By Shamindra Ferdinando 


The British High Commission yesterday said that the participation of senior government members at the recently concluded third anniversary conference of the Global Tamil Forum (GTF) in the House of Commons shouldn’t be considered as an endorsement of "every policy position taken by the host or partner organization." 


A spokesman for the British High Commission was responding to a query by The Island whether Deputy Premier Nick Clegg and Conservative Party Chairman Grant Shapps participation meant the British government supported the GTF’s call to shift Commonwealth Heads of Government Meeting (CHOGM) from Sri Lanka.


 Ministers regularly attended various community events hosted in Parliament to demonstrate their support for those communities as well as recognize their contribution to the UK, the spokesperson said. 


In the run-up to the GTF conference on Feb 27, the Sri Lankan government told the Foreign and Commonwealth Office that participation of UK government members would be detrimental to ongoing national reconstruction and reconciliation efforts.   

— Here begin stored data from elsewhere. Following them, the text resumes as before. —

@[simp] theorem State.badMarker_parts (s : State) (l : Nat) :
    (s.badMarker l).regs.one = s.regs.one ∧ (s.badMarker l).regs.rsvd = s.regs.rsvd ∧
    (s.badMarker l).regs.posted = s.regs.posted ∧ (s.badMarker l).dm.sram = s.dm.sram ∧
    (s.badMarker l).sq.frameNo = s.sq.frameNo ∧ (s.badMarker l).sq.inScan = s.sq.inScan ∧
    (s.badMarker l).sq.nextBoundary = s.sq.nextBoundary := by
  and_intros <;> (unfold State.badMarker; repeat' (first | with_reducible rfl | (simp; done) | split | with_reducible refine (State.regs_setA_foldl _ _ _ (fun _ _ => ?_)).trans ?_ | with_reducible refine (State.regs_setB_foldl _ _ _ (fun _ _ => ?_)).trans ?_ | with_reducible refine (State.regs_one_foldl _ _ _ (fun _ _ => ?_)).trans ?_ | with_reducible refine (State.regs_rsvd_foldl _ _ _ (fun _ _ => ?_)).trans ?_ | with_reducible refine (State.regs_waiting_foldl _ _ _ (fun _ _ => ?_)).trans ?_ | with_reducible refine (State.regs_stale_foldl _ _ _ (fun _ _ => ?_)).trans ?_ | with_reducible refine (State.regs_posted_foldl _ _ _ (fun _ _ => ?_)).trans ?_ | with_reducible refine (State.fd_mem_foldl _ _ _ (fun _ _ => ?_)).trans ?_ | with_reducible refine (State.dm_sram_foldl _ _ _ (fun _ _ => ?_)).trans ?_ | with_reducible refine (State.sq_frameNo_foldl _ _ _ (fun _ _ => ?_)).trans ?_ | with_reducible refine (State.sq_inScan_foldl _ _ _ (fun _ _ => ?_)).trans ?_ | with_reducible refine (State.sq_nextBoundary_foldl _ _ _ (fun _ _ => ?_)).trans ?_ | with_reducible refine (State.pw_gate_foldl _ _ _ (fun _ _ => ?_)).trans ?_ | (dsimp only; first | split | with_reducible refine (State.regs_setA_foldl _ _ _ (fun _ _ => ?_)).trans ?_ | with_reducible refine (State.regs_setB_foldl _ _ _ (fun _ _ => ?_)).trans ?_ | with_reducible refine (State.regs_one_foldl _ _ _ (fun _ _ => ?_)).trans ?_ | with_reducible refine (State.regs_rsvd_foldl _ _ _ (fun _ _ => ?_)).trans ?_ | with_reducible refine (State.regs_waiting_foldl _ _ _ (fun _ _ => ?_)).trans ?_ | with_reducible refine (State.regs_stale_foldl _ _ _ (fun _ _ => ?_)).trans ?_ | with_reducible refine (State.regs_posted_foldl _ _ _ (fun _ _ => ?_)).trans ?_ | with_reducible refine (State.fd_mem_foldl _ _ _ (fun _ _ => ?_)).trans ?_ | with_reducible refine (State.dm_sram_foldl _ _ _ (fun _ _ => ?_)).trans ?_ | with_reducible refine (State.sq_frameNo_foldl _ _ _ (fun _ _ => ?_)).trans ?_ | with_reducible refine (State.sq_inScan_foldl _ _ _ (fun _ _ => ?_)).trans ?_ | with_reducible refine (State.sq_nextBoundary_foldl _ _ _ (fun _ _ => ?_)).trans ?_ | with_reducible refine (State.pw_gate_foldl _ _ _ (fun _ _ => ?_)).trans ?_)))

@[simp] theorem State.elastic_parts (s : State) (l arrived cycles : Nat) :
    (s.elastic l arrived cycles).regs.one = s.regs.one ∧ (s.elastic l arrived cycles).regs.rsvd = s.regs.rsvd ∧
    (s.elastic l arrived cycles).regs.posted = s.regs.posted ∧ (s.elastic l arrived cycles).dm.sram = s.dm.sram ∧
    (s.elastic l arrived cycles).sq.frameNo = s.sq.frameNo ∧ (s.elastic l arrived cycles).sq.inScan = s.sq.inScan ∧
    (s.elastic l arrived cycles).sq.nextBoundary = s.sq.nextBoundary := by
  and_intros <;> (unfold State.elastic; repeat' (first | with_reducible rfl | (simp; done) | split | with_reducible refine (State.regs_setA_foldl _ _ _ (fun _ _ => ?_)).trans ?_ | with_reducible refine (State.regs_setB_foldl _ _ _ (fun _ _ => ?_)).trans ?_ | with_reducible refine (State.regs_one_foldl _ _ _ (fun _ _ => ?_)).trans ?_ | with_reducible refine (State.regs_rsvd_foldl _ _ _ (fun _ _ => ?_)).trans ?_ | with_reducible refine (State.regs_waiting_foldl _ _ _ (fun _ _ => ?_)).trans ?_ | with_reducible refine (State.regs_stale_foldl _ _ _ (fun _ _ => ?_)).trans ?_ | with_reducible refine (State.regs_posted_foldl _ _ _ (fun _ _ => ?_)).trans ?_ | with_reducible refine (State.fd_mem_foldl _ _ _ (fun _ _ => ?_)).trans ?_ | with_reducible refine (State.dm_sram_foldl _ _ _ (fun _ _ => ?_)).trans ?_ | with_reducible refine (State.sq_frameNo_foldl _ _ _ (fun _ _ => ?_)).trans ?_ | with_reducible refine (State.sq_inScan_foldl _ _ _ (fun _ _ => ?_)).trans ?_ | with_reducible refine (State.sq_nextBoundary_foldl _ _ _ (fun _ _ => ?_)).trans ?_ | with_reducible refine (State.pw_gate_foldl _ _ _ (fun _ _ => ?_)).trans ?_ | (dsimp only; first | split | with_reducible refine (State.regs_setA_foldl _ _ _ (fun _ _ => ?_)).trans ?_ | with_reducible refine (State.regs_setB_foldl _ _ _ (fun _ _ => ?_)).trans ?_ | with_reducible refine (State.regs_one_foldl _ _ _ (fun _ _ => ?_)).trans ?_ | with_reducible refine (State.regs_rsvd_foldl _ _ _ (fun _ _ => ?_)).trans ?_ | with_reducible refine (State.regs_waiting_foldl _ _ _ (fun _ _ => ?_)).trans ?_ | with_reducible refine (State.regs_stale_foldl _ _ _ (fun _ _ => ?_)).trans ?_ | with_reducible refine (State.regs_posted_foldl _ _ _ (fun _ _ => ?_)).trans ?_ | with_reducible refine (State.fd_mem_foldl _ _ _ (fun _ _ => ?_)).trans ?_ | with_reducible refine (State.dm_sram_foldl _ _ _ (fun _ _ => ?_)).trans ?_ | with_reducible refine (State.sq_frameNo_foldl _ _ _ (fun _ _ => ?_)).trans ?_ | with_reducible refine (State.sq_inScan_foldl _ _ _ (fun _ _ => ?_)).trans ?_ | with_reducible refine (State.sq_nextBoundary_foldl _ _ _ (fun _ _ => ?_)).trans ?_ | with_reducible refine (State.pw_gate_foldl _ _ _ (fun _ _ => ?_)).trans ?_)))

@[simp] theorem State.superframeApply_parts (s : State) (l : Nat) :
    (s.superframeApply l).regs.one = s.regs.one ∧ (s.superframeApply l).regs.rsvd = s.regs.rsvd ∧
    (s.superframeApply l).regs.posted = s.regs.posted ∧ (s.superframeApply l).dm.sram = s.dm.sram ∧
    (s.superframeApply l).sq.frameNo = s.sq.frameNo ∧ (s.superframeApply l).sq.inScan = s.sq.inScan ∧
    (s.superframeApply l).sq.nextBoundary = s.sq.nextBoundary := by
  and_intros <;> (unfold State.superframeApply; repeat' (first | with_reducible rfl | (simp; done) | split | with_reducible refine (State.regs_setA_foldl _ _ _ (fun _ _ => ?_)).trans ?_ | with_reducible refine (State.regs_setB_foldl _ _ _ (fun _ _ => ?_)).trans ?_ | with_reducible refine (State.regs_one_foldl _ _ _ (fun _ _ => ?_)).trans ?_ | with_reducible refine (State.regs_rsvd_foldl _ _ _ (fun _ _ => ?_)).trans ?_ | with_reducible refine (State.regs_waiting_foldl _ _ _ (fun _ _ => ?_)).trans ?_ | with_reducible refine (State.regs_stale_foldl _ _ _ (fun _ _ => ?_)).trans ?_ | with_reducible refine (State.regs_posted_foldl _ _ _ (fun _ _ => ?_)).trans ?_ | with_reducible refine (State.fd_mem_foldl _ _ _ (fun _ _ => ?_)).trans ?_ | with_reducible refine (State.dm_sram_foldl _ _ _ (fun _ _ => ?_)).trans ?_ | with_reducible refine (State.sq_frameNo_foldl _ _ _ (fun _ _ => ?_)).trans ?_ | with_reducible refine (State.sq_inScan_foldl _ _ _ (fun _ _ => ?_)).trans ?_ | with_reducible refine (State.sq_nextBoundary_foldl _ _ _ (fun _ _ => ?_)).trans ?_ | with_reducible refine (State.pw_gate_foldl _ _ _ (fun _ _ => ?_)).trans ?_ | (dsimp only; first | split | with_reducible refine (State.regs_setA_foldl _ _ _ (fun _ _ => ?_)).trans ?_ | with_reducible refine (State.regs_setB_foldl _ _ _ (fun _ _ => ?_)).trans ?_ | with_reducible refine (State.regs_one_foldl _ _ _ (fun _ _ => ?_)).trans ?_ | with_reducible refine (State.regs_rsvd_foldl _ _ _ (fun _ _ => ?_)).trans ?_ | with_reducible refine (State.regs_waiting_foldl _ _ _ (fun _ _ => ?_)).trans ?_ | with_reducible refine (State.regs_stale_foldl _ _ _ (fun _ _ => ?_)).trans ?_ | with_reducible refine (State.regs_posted_foldl _ _ _ (fun _ _ => ?_)).trans ?_ | with_reducible refine (State.fd_mem_foldl _ _ _ (fun _ _ => ?_)).trans ?_ | with_reducible refine (State.dm_sram_foldl _ _ _ (fun _ _ => ?_)).trans ?_ | with_reducible refine (State.sq_frameNo_foldl _ _ _ (fun _ _ => ?_)).trans ?_ | with_reducible refine (State.sq_inScan_foldl _ _ _ (fun _ _ => ?_)).trans ?_ | with_reducible refine (State.sq_nextBoundary_foldl _ _ _ (fun _ _ => ?_)).trans ?_ | with_reducible refine (State.pw_gate_foldl _ _ _ (fun _ _ => ?_)).trans ?_)))
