@[simp] theorem State.hcfgAll_frame3 (s : State) (rd : Nat → Score) :
    (s.hcfgAll rd).ev = s.ev ∧ (s.hcfgAll rd).safe = s.safe ∧ (s.hcfgAll rd).dm = s.dm ∧ (s.hcfgAll rd).cm = s.cm ∧
    (s.hcfgAll rd).cf = s.cf ∧ (s.hcfgAll rd).pw = s.pw ∧ (s.hcfgAll rd).th = s.th := by
  and_intros <;> (unfold State.hcfgAll; repeat' (first | with_reducible rfl | (simp; done) | split | with_reducible refine (foldl_inv _ _ _ _ (fun _ _ => ?_)).trans ?_ | (dsimp only; first | split | with_reducible refine (foldl_inv _ _ _ _ (fun _ _ => ?_)).trans ?_)))

@[simp] theorem State.hcfgChanged_frame (s : State) (rd rd' : Nat → Score) :
    (s.hcfgChanged rd rd').now = s.now ∧ (s.hcfgChanged rd rd').phase = s.phase ∧ (s.hcfgChanged rd rd').pending = s.pending ∧
    (s.hcfgChanged rd rd').nodeOfs = s.nodeOfs ∧ (s.hcfgChanged rd rd').freeCtr = s.freeCtr ∧
    (s.hcfgChanged rd rd').tx = s.tx ∧ (s.hcfgChanged rd rd').regs = s.regs ∧ (s.hcfgChanged rd rd').tl = s.tl := by
  and_intros <;> (unfold State.hcfgChanged; repeat' (first | with_reducible rfl | (simp; done) | split | with_reducible refine (foldl_inv _ _ _ _ (fun _ _ => ?_)).trans ?_ | (dsimp only; first | split | with_reducible refine (foldl_inv _ _ _ _ (fun _ _ => ?_)).trans ?_)))

@[simp] theorem State.hcfgChanged_frame2 (s : State) (rd rd' : Nat → Score) :
    (s.hcfgChanged rd rd').sq = s.sq ∧ (s.hcfgChanged rd rd').fd = s.fd ∧ (s.hcfgChanged rd rd').ex = s.ex ∧
    (s.hcfgChanged rd rd').sv = s.sv ∧ (s.hcfgChanged rd rd').ax = s.ax ∧ (s.hcfgChanged rd rd').aq = s.aq ∧
    (s.hcfgChanged rd rd').il = s.il ∧ (s.hcfgChanged rd rd').ln = s.ln := by
  and_intros <;> (unfold State.hcfgChanged; repeat' (first | with_reducible rfl | (simp; done) | split | with_reducible refine (foldl_inv _ _ _ _ (fun _ _ => ?_)).trans ?_ | (dsimp only; first | split | with_reducible refine (foldl_inv _ _ _ _ (fun _ _ => ?_)).trans ?_)))

@[simp] theorem State.hcfgChanged_frame3 (s : State) (rd rd' : Nat → Score) :
    (s.hcfgChanged rd rd').ev = s.ev ∧ (s.hcfgChanged rd rd').safe = s.safe ∧ (s.hcfgChanged rd rd').dm = s.dm ∧
    (s.hcfgChanged rd rd').cm = s.cm ∧ (s.hcfgChanged rd rd').cf = s.cf ∧ (s.hcfgChanged rd rd').pw = s.pw ∧
    (s.hcfgChanged rd rd').th = s.th := by
  and_intros <;> (unfold State.hcfgChanged; repeat' (first | with_reducible rfl | (simp; done) | split | with_reducible refine (foldl_inv _ _ _ _ (fun _ _ => ?_)).trans ?_ | (dsimp only; first | split | with_reducible refine (foldl_inv _ _ _ _ (fun _ _ => ?_)).trans ?_)))

@[simp] theorem State.hcfgGap_frame (s : State) :
    (s.hcfgGap).now = s.now ∧ (s.hcfgGap).phase = s.phase ∧ (s.hcfgGap).pending = s.pending ∧
    (s.hcfgGap).nodeOfs = s.nodeOfs ∧ (s.hcfgGap).freeCtr = s.freeCtr ∧ (s.hcfgGap).tx = s.tx ∧ (s.hcfgGap).regs = s.regs ∧
    (s.hcfgGap).tl = s.tl := by
  and_intros <;> (unfold State.hcfgGap; repeat' (first | with_reducible rfl | (simp; done) | split | with_reducible refine (foldl_inv _ _ _ _ (fun _ _ => ?_)).trans ?_ | (dsimp only; first | split | with_reducible refine (foldl_inv _ _ _ _ (fun _ _ => ?_)).trans ?_)))

@[simp] theorem State.hcfgGap_frame2 (s : State) :
    (s.hcfgGap).sq = s.sq ∧ (s.hcfgGap).fd = s.fd ∧ (s.hcfgGap).ex = s.ex ∧ (s.hcfgGap).sv = s.sv ∧ (s.hcfgGap).ax = s.ax ∧
    (s.hcfgGap).aq = s.aq ∧ (s.hcfgGap).il = s.il ∧ (s.hcfgGap).ln = s.ln := by
  and_intros <;> (unfold State.hcfgGap; repeat' (first | with_reducible rfl | (simp; done) | split | with_reducible refine (foldl_inv _ _ _ _ (fun _ _ => ?_)).trans ?_ | (dsimp only; first | split | with_reducible refine (foldl_inv _ _ _ _ (fun _ _ => ?_)).trans ?_)))

@[simp] theorem State.hcfgGap_frame3 (s : State) :
    (s.hcfgGap).ev = s.ev ∧ (s.hcfgGap).safe = s.safe ∧ (s.hcfgGap).dm = s.dm ∧ (s.hcfgGap).cm = s.cm ∧
    (s.hcfgGap).cf = s.cf ∧ (s.hcfgGap).pw = s.pw ∧ (s.hcfgGap).th = s.th := by
  and_intros <;> (unfold State.hcfgGap; repeat' (first | with_reducible rfl | (simp; done) | split | with_reducible refine (foldl_inv _ _ _ _ (fun _ _ => ?_)).trans ?_ | (dsimp only; first | split | with_reducible refine (foldl_inv _ _ _ _ (fun _ _ => ?_)).trans ?_)))

@[simp] theorem State.headAttach_frame (s : State) (h b ident : Nat) :
    (s.headAttach h b ident).now = s.now ∧ (s.headAttach h b ident).phase = s.phase ∧
    (s.headAttach h b ident).pending = s.pending ∧ (s.headAttach h b ident).nodeOfs = s.nodeOfs ∧
    (s.headAttach h b ident).freeCtr = s.freeCtr ∧ (s.headAttach h b ident).tx = s.tx ∧ (s.headAttach h b ident).tl = s.tl ∧
    (s.headAttach h b ident).sq = s.sq := by
  and_intros <;> (unfold State.headAttach; repeat' (first | with_reducible rfl | (simp; done) | split | with_reducible refine (foldl_inv _ _ _ _ (fun _ _ => ?_)).trans ?_ | (dsimp only; first | split | with_reducible refine (foldl_inv _ _ _ _ (fun _ _ => ?_)).trans ?_)))

@[simp] theorem State.headAttach_frame2 (s : State) (h b ident : Nat) :
    (s.headAttach h b ident).fd = s.fd ∧ (s.headAttach h b ident).ex = s.ex ∧ (s.headAttach h b ident).sv = s.sv ∧
    (s.headAttach h b ident).ax = s.ax ∧ (s.headAttach h b ident).aq = s.aq ∧ (s.headAttach h b ident).il = s.il ∧
    (s.headAttach h b ident).ln = s.ln ∧ (s.headAttach h b ident).dm = s.dm := by
  and_intros <;> (unfold State.headAttach; repeat' (first | with_reducible rfl | (simp; done) | split | with_reducible refine (foldl_inv _ _ _ _ (fun _ _ => ?_)).trans ?_ | (dsimp only; first | split | with_reducible refine (foldl_inv _ _ _ _ (fun _ _ => ?_)).trans ?_)))

@[simp] theorem State.headAttach_frame3 (s : State) (h b ident : Nat) :
    (s.headAttach h b ident).cm = s.cm ∧ (s.headAttach h b ident).cf = s.cf ∧ (s.headAttach h b ident).pw = s.pw ∧
    (s.headAttach h b ident).th = s.th := by
  and_intros <;> (unfold State.headAttach; repeat' (first | with_reducible rfl | (simp; done) | split | with_reducible refine (foldl_inv _ _ _ _ (fun _ _ => ?_)).trans ?_ | (dsimp only; first | split | with_reducible refine (foldl_inv _ _ _ _ (fun _ _ => ?_)).trans ?_)))

@[simp] theorem State.headDetach_frame (s : State) (ident : Nat) :
    (s.headDetach ident).now = s.now ∧ (s.headDetach ident).phase = s.phase ∧ (s.headDetach ident).pending = s.pending ∧
    (s.headDetach ident).nodeOfs = s.nodeOfs ∧ (s.headDetach ident).freeCtr = s.freeCtr ∧ (s.headDetach ident).tx = s.tx ∧
    (s.headDetach ident).tl = s.tl ∧ (s.headDetach ident).sq = s.sq := by
  and_intros <;> (unfold State.headDetach; repeat' (first | with_reducible rfl | (simp; done) | split | with_reducible refine (foldl_inv _ _ _ _ (fun _ _ => ?_)).trans ?_ | (dsimp only; first | split | with_reducible refine (foldl_inv _ _ _ _ (fun _ _ => ?_)).trans ?_)))

@[simp] theorem State.headDetach_frame2 (s : State) (ident : Nat) :
    (s.headDetach ident).fd = s.fd ∧ (s.headDetach ident).ex = s.ex ∧ (s.headDetach ident).sv = s.sv ∧
    (s.headDetach ident).ax = s.ax ∧ (s.headDetach ident).aq = s.aq ∧ (s.headDetach ident).il = s.il ∧
    (s.headDetach ident).ln = s.ln ∧ (s.headDetach ident).ev = s.ev := by
  and_intros <;> (unfold State.headDetach; repeat' (first | with_reducible rfl | (simp; done) | split | with_reducible refine (foldl_inv _ _ _ _ (fun _ _ => ?_)).trans ?_ | (dsimp only; first | split | with_reducible refine (foldl_inv _ _ _ _ (fun _ _ => ?_)).trans ?_)))

@[simp] theorem State.headDetach_frame3 (s : State) (ident : Nat) :
    (s.headDetach ident).dm = s.dm ∧ (s.headDetach ident).cm = s.cm ∧ (s.headDetach ident).cf = s.cf ∧
    (s.headDetach ident).pw = s.pw ∧ (s.headDetach ident).th = s.th := by
  and_intros <;> (unfold State.headDetach; repeat' (first | with_reducible rfl | (simp; done) | split | with_reducible refine (foldl_inv _ _ _ _ (fun _ _ => ?_)).trans ?_ | (dsimp only; first | split | with_reducible refine (foldl_inv _ _ _ _ (fun _ _ => ?_)).trans ?_)))

@[simp] theorem State.askTime_frame (s : State) (h : Nat) (k : Head) :
    (s.askTime h k).now = s.now ∧ (s.askTime h k).phase = s.phase ∧ (s.askTime h k).pending = s.pending ∧
    (s.askTime h k).nodeOfs = s.nodeOfs ∧ (s.askTime h k).tx = s.tx ∧ (s.askTime h k).regs = s.regs ∧
    (s.askTime h k).tl = s.tl ∧ (s.askTime h k).sq = s.sq := by
  and_intros <;> (unfold State.askTime; repeat' (first | with_reducible rfl | (simp; done) | split | with_reducible refine (foldl_inv _ _ _ _ (fun _ _ => ?_)).trans ?_ | (dsimp only; first | split | with_reducible refine (foldl_inv _ _ _ _ (fun _ _ => ?_)).trans ?_)))

@[simp] theorem State.askTime_frame2 (s : State) (h : Nat) (k : Head) :
    (s.askTime h k).fd = s.fd ∧ (s.askTime h k).ex = s.ex ∧ (s.askTime h k).sv = s.sv ∧ (s.askTime h k).ax = s.ax ∧
    (s.askTime h k).aq = s.aq ∧ (s.askTime h k).il = s.il ∧ (s.askTime h k).ln = s.ln ∧ (s.askTime h k).ev = s.ev := by
  and_intros <;> (unfold State.askTime; repeat' (first | with_reducible rfl | (simp; done) | split | with_reducible refine (foldl_inv _ _ _ _ (fun _ _ => ?_)).trans ?_ | (dsimp only; first | split | with_reducible refine (foldl_inv _ _ _ _ (fun _ _ => ?_)).trans ?_)))

@[simp] theorem State.askTime_frame3 (s : State) (h : Nat) (k : Head) :
    (s.askTime h k).safe = s.safe ∧ (s.askTime h k).dm = s.dm ∧ (s.askTime h k).cm = s.cm ∧ (s.askTime h k).cf = s.cf ∧
    (s.askTime h k).pw = s.pw ∧ (s.askTime h k).th = s.th := by
  and_intros <;> (unfold State.askTime; repeat' (first | with_reducible rfl | (simp; done) | split | with_reducible refine (foldl_inv _ _ _ _ (fun _ _ => ?_)).trans ?_ | (dsimp only; first | split | with_reducible refine (foldl_inv _ _ _ _ (fun _ _ => ?_)).trans ?_)))

@[simp] theorem State.headMeasure_frame (s : State) (h : Nat) (rtt : Int) (t21 : Int) :
    (s.headMeasure h rtt t21).now = s.now ∧ (s.headMeasure h rtt t21).phase = s.phase ∧
    (s.headMeasure h rtt t21).pending = s.pending ∧ (s.headMeasure h rtt t21).nodeOfs = s.nodeOfs ∧
    (s.headMeasure h rtt t21).freeCtr = s.freeCtr ∧ (s.headMeasure h rtt t21).tx = s.tx ∧
    (s.headMeasure h rtt t21).tl = s.tl ∧ (s.headMeasure h rtt t21).sq = s.sq := by
  and_intros <;> (unfold State.headMeasure; repeat' (first | with_reducible rfl | (simp; done) | split | with_reducible refine (foldl_inv _ _ _ _ (fun _ _ => ?_)).trans ?_ | (dsimp only; first | split | with_reducible refine (foldl_inv _ _ _ _ (fun _ _ => ?_)).trans ?_)))

@[simp] theorem State.headMeasure_frame2 (s : State) (h : Nat) (rtt : Int) (t21 : Int) :
    (s.headMeasure h rtt t21).fd = s.fd ∧ (s.headMeasure h rtt t21).ex = s.ex ∧ (s.headMeasure h rtt t21).sv = s.sv ∧
    (s.headMeasure h rtt t21).ax = s.ax ∧ (s.headMeasure h rtt t21).aq = s.aq ∧ (s.headMeasure h rtt t21).il = s.il ∧
    (s.headMeasure h rtt t21).ln = s.ln ∧ (s.headMeasure h rtt t21).dm = s.dm := by
  and_intros <;> (unfold State.headMeasure; repeat' (first | with_reducible rfl | (simp; done) | split | with_reducible refine (foldl_inv _ _ _ _ (fun _ _ => ?_)).trans ?_ | (dsimp only; first | split | with_reducible refine (foldl_inv _ _ _ _ (fun _ _ => ?_)).trans ?_)))

@[simp] theorem State.headMeasure_frame3 (s : State) (h : Nat) (rtt : Int) (t21 : Int) :
    (s.headMeasure h rtt t21).cm = s.cm ∧ (s.headMeasure h rtt t21).cf = s.cf ∧ (s.headMeasure h rtt t21).pw = s.pw ∧
    (s.headMeasure h rtt t21).th = s.th := by
  and_intros <;> (unfold State.headMeasure; repeat' (first | with_reducible rfl | (simp; done) | split | with_reducible refine (foldl_inv _ _ _ _ (fun _ _ => ?_)).trans ?_ | (dsimp only; first | split | with_reducible refine (foldl_inv _ _ _ _ (fun _ _ => ?_)).trans ?_)))

@[simp] theorem State.headEvent_frame (s : State) (h seq : Nat) (ofs : Option Int) (a b : Score) :
    (s.headEvent h seq ofs a b).now = s.now ∧ (s.headEvent h seq ofs a b).phase = s.phase ∧
    (s.headEvent h seq ofs a b).pending = s.pending ∧ (s.headEvent h seq ofs a b).nodeOfs = s.nodeOfs ∧
    (s.headEvent h seq ofs a b).freeCtr = s.freeCtr ∧ (s.headEvent h seq ofs a b).tx = s.tx ∧
    (s.headEvent h seq ofs a b).tl = s.tl ∧ (s.headEvent h seq ofs a b).sq = s.sq := by
  and_intros <;> (unfold State.headEvent; repeat' (first | with_reducible rfl | (simp; done) | split | with_reducible refine (foldl_inv _ _ _ _ (fun _ _ => ?_)).trans ?_ | (dsimp only; first | split | with_reducible refine (foldl_inv _ _ _ _ (fun _ _ => ?_)).trans ?_)))

@[simp] theorem State.headEvent_frame2 (s : State) (h seq : Nat) (ofs : Option Int) (a b : Score) :
    (s.headEvent h seq ofs a b).ex = s.ex ∧ (s.headEvent h seq ofs a b).sv = s.sv ∧ (s.headEvent h seq ofs a b).ax = s.ax ∧
    (s.headEvent h seq ofs a b).aq = s.aq ∧ (s.headEvent h seq ofs a b).il = s.il ∧ (s.headEvent h seq ofs a b).ln = s.ln ∧
    (s.headEvent h seq ofs a b).ev = s.ev ∧ (s.headEvent h seq ofs a b).safe = s.safe := by
  and_intros <;> (unfold State.headEvent; repeat' (first | with_reducible rfl | (simp; done) | split | with_reducible refine (foldl_inv _ _ _ _ (fun _ _ => ?_)).trans ?_ | (dsimp only; first | split | with_reducible refine (foldl_inv _ _ _ _ (fun _ _ => ?_)).trans ?_)))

Asked whether the ruling coalition comprising Conservatives and Liberal Democrats had approved the GTF conference in the House of Commons, the spokesperson said that the grouping had the support of the All Party Parliamentary Group for Tamils (APPG-T). The official said that APPG-T didn’t form part of the government therefore its participation didn’t reflect British support for the GTF.


 A senior GoSL official alleged that APPG-T had been working closely with the GTF for some time, while recalling the circumstances under which Vice Chair of the grouping recommended the production team responsible for Sri Lanka’s Killing Fields for Nobel Peace prize last year. 


Commenting on the forthcoming CHOGM, the official said: "As the UK has repeatedly stated, we have not yet decided on the level of any attendance at CHOGM, but we will be looking to Sri Lanka, as we would any host, to demonstrate its commitment to upholding Commonwealth values. The UK has consistently called for an independent, thorough and credible investigation into the allegations of war crimes. We believe that the process of reconciliation between Sri Lanka’s communities has a greater chance of success if investigations are Sri Lankan led rather than externally imposed.  We will continue to work with international partners to support the Sri Lankan people in their pursuit of enduring peace and reconciliation, including with the assistance of relevant international organizations." 


Asked why the Chilcot Inquiry decided to further delay the final report, the official said: "The Inquiry into the Iraq War, led by Sir John Chilcot, is independent of government. In his most recent letter to the Prime Minister in July of 2012, Sir John said that the Inquiry would present its report once any witnesses facing potential criticism have had the chance to respond and present their case. This process is due to begin around the middle of 2013."